/-- Settles O38, by the kinds of effect: a result and a started write leave STATE, an agent, a CONSTRUCT and a
CLOSE make one move each. -/
theorem stateMovesOnlyByTheTable : Obligations.StateMovesOnlyByTheTable := by
  intro s t hI h hreset
  cases step_effect h with
  | result h =>
    obtain ⟨xs, rs, n, rfl⟩ := result_eq_update h
    exact .inl rfl
  | agent u hu h =>
    subst h
    obtain rfl | rfl := hu
    · exact (agentStep_moves hI).imp_right fun hmove => .inr (hmove.imp_right .inl)
    · exact (agentStep_moves (accept_keeps_inv hI)).imp_right fun hmove => .inr (hmove.imp_right .inl)
  | opened x xs hx sa so hd hb hl h =>
    subst h
    exact .inr (.inl ⟨(live_eq_false_iff s).mp hl, rfl, x, sa, so, by simp [hx], hd⟩)
  | closed x xs hx hd hb hl h =>
    subst h
    exact .inr (.inr (.inr (.inr
      ⟨state_open_of_live hb hl, rfl, ((busy_eq_false_iff s).mp hb).1, x, by simp [hx], hd⟩)))
  | started x xs hx a c p f hd hb hl hf h =>
    subst h
    exact .inl rfl
  | reset k xs hx h => exact absurd (by simp [hx]) (hreset k)

/-- Settles O40, by the kinds of effect: only an opened session writes the two registers, from its CONSTRUCT. -/
theorem identityWrittenByConstructOnly : Obligations.IdentityWrittenByConstructOnly := by
  intro s t h hreset
  cases step_effect h with
  | result h =>
    obtain ⟨xs, rs, n, rfl⟩ := result_eq_update h
    exact .inl ⟨rfl, rfl⟩
  | agent u hu h =>
    subst h
    obtain rfl | rfl := hu
    · exact .inl (agentStep_identity u)
    · exact .inl (agentStep_identity (accept s))
  | opened x xs hx sa so hd hb hl h =>
    subst h
    exact .inr ⟨hl, x, by simp [hx], hd⟩
  | closed x xs hx hd hb hl h =>
    subst h
    exact .inl ⟨rfl, rfl⟩
  | started x xs hx a c p f hd hb hl hf h =>
    subst h
    exact .inl ⟨rfl, rfl⟩
  | reset k xs hx h => exact absurd (by simp [hx]) (hreset k)

/-- Settles O41, by the kinds of effect: only an agent appends to WIRE. -/
theorem wireOnlyGrowsByTheFrameUnderWay : Obligations.WireOnlyGrowsByTheFrameUnderWay := by
  intro s t h hreset
  cases step_effect h with
  | result h =>
    obtain ⟨xs, rs, n, rfl⟩ := result_eq_update h
    exact wireGrowsByFrame_of_eq rfl
  | agent u hu h =>
    subst h
    obtain rfl | rfl := hu
    · exact agentStep_wire u
    · exact agentStep_wire (accept s)
  | opened x xs hx sa so hd hb hl h => exact wireGrowsByFrame_of_eq (by simp [h])
  | closed x xs hx hd hb hl h => exact wireGrowsByFrame_of_eq (by simp [h])
  | started x xs hx a c p f hd hb hl hf h => exact wireGrowsByFrame_of_eq (by rw [h]; rfl)
  | reset k xs hx h => exact absurd (by simp [hx]) (hreset k)

/-- Settles O53: the step is `resetBlock`, whose WIRE is what was delivered of the write under way. -/
theorem resetAbandonsTheOperation : Obligations.ResetAbandonsTheOperation := by
  intro k xs s hx
  have hstep : step s = .next (resetBlock k (accept s)) := step_of_decode_error hx rfl
  refine ⟨_, hstep, rfl, rfl, rfl, rfl, by simp [hx], rfl, rfl, fun htx => ?_, fun f htx => ?_⟩
  · simp [deliveredPrefix, deliveredMarks, htx]
  · simp [deliveredPrefix, deliveredMarks, htx]

/-! ### What reads no register -/

/-- Settles O9: the response is fixed by whether the operands make a frame, or the frame has a header. -/
theorem codecResultsIgnoreState : Obligations.CodecResultsIgnoreState := by
  intro i hi
  cases i with
  | encode a c sa so p =>
    cases hf : encodeFrame a c sa so p with
    | some f =>
      exact ⟨⟨statusCode .ok, .frame f⟩, fun s => by simp only [exec, execEncode, payloadFits_eq, hf]; rfl⟩
    | none =>
      exact ⟨⟨statusCode .encodingError, .nothing⟩,
        fun s => by simp only [exec, execEncode, payloadFits_eq, hf]; rfl⟩
  | decode f =>
    cases hf : decodeFrame f with
    | some hp => exact ⟨⟨statusCode .ok, .fields hp.1 hp.2⟩, fun s => by simp only [exec, execDecode, hf]; rfl⟩
    | none => exact ⟨⟨statusCode .decodingError, .nothing⟩, fun s => by simp only [exec, execDecode, hf]; rfl⟩
  | construct sa so tp => cases hi
  | send a c p => cases hi
  | close => cases hi
  | frameHeader h => cases hi

/-- `s` with other contents of SADDR and SOFF. -/
def withIdentity (sa : Addr) (so : Off) (s : State) : State := { s with saddr := sa, soff := so }

/-- Two outcomes agree though the second started from another identity: they are equal, or the second carries the
other identity on and no session is live. -/
def AgreeButIdentity (sa : Addr) (so : Off) (o o' : Host.Outcome State Fault Refusal) : Prop :=
  o' = o ∨ ∃ t, o = .next t ∧ live t = false ∧ o' = .next (withIdentity sa so t)

/-- Outside a session an instruction reads neither register: CONSTRUCT overwrites both, and SEND ends before it would
read them (R131, R137). -/
theorem exec_agreeButIdentity (i : Instr) {s : State} (sa : Addr) (so : Off) (hl : live s = false)
    (hb : busy s = false) : AgreeButIdentity sa so (exec i s) (exec i (withIdentity sa so s)) := by
  have hl' : live (withIdentity sa so s) = false := hl
  have hb' : busy (withIdentity sa so s) = false := hb
  cases i with
  | construct sa' so' tp =>
    cases tp with
    | true => exact .inl (by simp only [exec, execConstruct, hb, hb', hl, hl']; rfl)
    | false =>
      exact .inr ⟨raiseError .transportOpenError s, by simp [exec, execConstruct, hb, hl], hl,
        by simp only [exec, execConstruct, hb', hl']; rfl⟩
  | encode a c sa' so' p =>
    obtain ⟨r, hr⟩ := codecResultsIgnoreState (.encode a c sa' so' p) rfl
    exact .inr ⟨_, hr s, hl, hr (withIdentity sa so s)⟩
  | decode f =>
    obtain ⟨r, hr⟩ := codecResultsIgnoreState (.decode f) rfl
    exact .inr ⟨_, hr s, hl, hr (withIdentity sa so s)⟩
  | send a c p =>
    exact .inr ⟨raiseError .sessionClosedError s, by simp [exec, execSend, hb, hl], hl,
      by simp only [exec, execSend, hb', hl']; rfl⟩
  | close =>
    exact .inr ⟨ignoreOp s, by simp [exec, execClose, hb, hl], hl, by simp only [exec, execClose, hb', hl']; rfl⟩
  | frameHeader h => exact .inl rfl

/-- No agent moves where no SEND is unreturned, so the step goes on with the state as it was. -/
theorem next_agentStep_of_not_busy {s : State} (hb : busy s = false) :
    (.next (agentStep s) : Host.Outcome State Fault Refusal) = .next s := by
  rw [agentStep_of_not_busy hb]

/-- With no agent to move, what is done with an input that is no instruction reads neither register. -/
theorem rejectInput_agreeButIdentity (e : Reject) {s : State} (sa : Addr) (so : Off) (hl : live s = false)
    (hb : busy s = false) : AgreeButIdentity sa so (rejectInput e s) (rejectInput e (withIdentity sa so s)) := by
  cases e with
  | noOperation =>
    exact .inr ⟨accept s, next_agentStep_of_not_busy hb, hl,
      next_agentStep_of_not_busy (s := accept (withIdentity sa so s)) hb⟩
  | resetSampled k => exact .inl rfl
  | reservedOp op => exact .inr ⟨ignoreOp s, rfl, hl, rfl⟩
  | inputUnfinished =>
    exact .inr ⟨s, next_agentStep_of_not_busy hb, hl, next_agentStep_of_not_busy (s := withIdentity sa so s) hb⟩
  | malformedLine => exact .inr ⟨accept s, rfl, hl, rfl⟩
  | truncatedFrame => exact .inl rfl

theorem step_agreeButIdentity {s : State} (sa : Addr) (so : Off) (hl : live s = false) (hb : busy s = false) :
    AgreeButIdentity sa so (step s) (step (withIdentity sa so s)) := by
  cases hx : s.inputs with
  | nil =>
    have hstep {u : State} (hu : u.inputs = []) (hbu : busy u = false) : step u = .next u := by
      simp only [step, hu, agentStep_of_not_busy hbu]
    exact .inr ⟨s, hstep hx hb, hl, hstep hx hb⟩
  | cons x xs =>
    have hx' : (withIdentity sa so s).inputs = x :: xs := hx
    cases hd : decode x with
    | ok i =>
      rw [step_of_decode_ok hx hd, step_of_decode_ok hx' hd]
      exact exec_agreeButIdentity i sa so hl hb
    | error e =>
      rw [step_of_decode_error hx hd, step_of_decode_error hx' hd]
      exact rejectInput_agreeButIdentity e sa so hl hb

/-- Settles O45: the two steps agree but for the identity, and differ there only where no session is live. -/
theorem identityUnreadOutsideSession : Obligations.IdentityUnreadOutsideSession := by
  intro s sa so hl htx
  have hb : busy s = false := (busy_eq_false_iff s).mpr ⟨htx, fun hs => by simp [live, hs] at hl⟩
  obtain hsame | ⟨t, ht, hlt, ht'⟩ := step_agreeButIdentity sa so hl hb
  · simp only [withIdentity] at hsame
    rw [hsame]
    cases step s with
    | next t => exact ⟨t.saddr, t.soff, rfl, fun _ => ⟨rfl, rfl⟩⟩
    | fault r => rfl
    | refused r => rfl
  · rw [ht]
    exact ⟨sa, so, ht', fun hlive => by simp [hlt] at hlive⟩

/-! ### The stream ports -/

theorem beatsOf_data (p : List Byte) : (beatsOf p).map Beat.data = p := by
  induction p using beatsOf.induct with
  | case1 => rfl
  | case2 b => rfl
  | case3 b b' bs ih => simp [beatsOf, ih]

/-- The mark stands on the final beat and on no other (R34). -/
theorem beatsOf_last (p : List Byte) :
    ∀ i b, (beatsOf p)[i]? = some b → (b.last = true ↔ i + 1 = p.length) := by
  induction p using beatsOf.induct with
  | case1 => simp [beatsOf]
  | case2 b =>
    intro i beat h
    cases i with
    | zero =>
      obtain rfl : ⟨b, true⟩ = beat := Option.some.inj h
      simp
    | succ i => simp [beatsOf] at h
  | case3 b b' bs ih =>
    intro i beat h
    cases i with
    | zero =>
      obtain rfl : ⟨b, false⟩ = beat := Option.some.inj h
      simp
    | succ i => simpa using ih i beat h

/-- Collecting stops at the mark, so the beats after it do not matter (R34, D21). -/
theorem collectBeats_beatsOf_append (p : List Byte) (hne : p ≠ []) (more : List Beat) :
    collectBeats (beatsOf p ++ more) = some p := by
  induction p using beatsOf.induct with
  | case1 => exact absurd rfl hne
  | case2 b => rfl
  | case3 b b' bs ih => simp [beatsOf, collectBeats, ih]

/-- Settles O14, each clause by the recursion of `beatsOf`. -/
theorem streamCarriesTheSequence : Obligations.StreamCarriesTheSequence := by
  intro p
  exact ⟨beatsOf_data p, beatsOf_last p, collectBeats_beatsOf_append p⟩

end Sys2Proof.Proofs
end

section
/-! SUPPORT. Writes: what starts one, and a SEND's three steps one after another over a list of SENDs. Settles O42 and
O33. -/

namespace Sys2Proof.Proofs

open Sys2Proof.Machine

/-! ### What starts a write -/

/-- An agent ends the write under way and starts none (R14). -/
theorem agentStep_tx (s : State) : (agentStep s).tx = none := by
  obtain ⟨f, n, st, -, -, -, h⟩ | ⟨st, htx, -, -, h⟩ | ⟨htx, -, -, h⟩ | ⟨hb, h⟩ := agentStep_effect s
  · simp [h]
  · simpa [h] using htx
  · simpa [h] using htx
  · rw [h]
    exact ((busy_eq_false_iff s).mp hb).1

◇ ◇ ◇ ◇ ◇

_Work instructions_
For the material above, count the lines where the string "started" appears and reply with the count only.

_Written answer_
5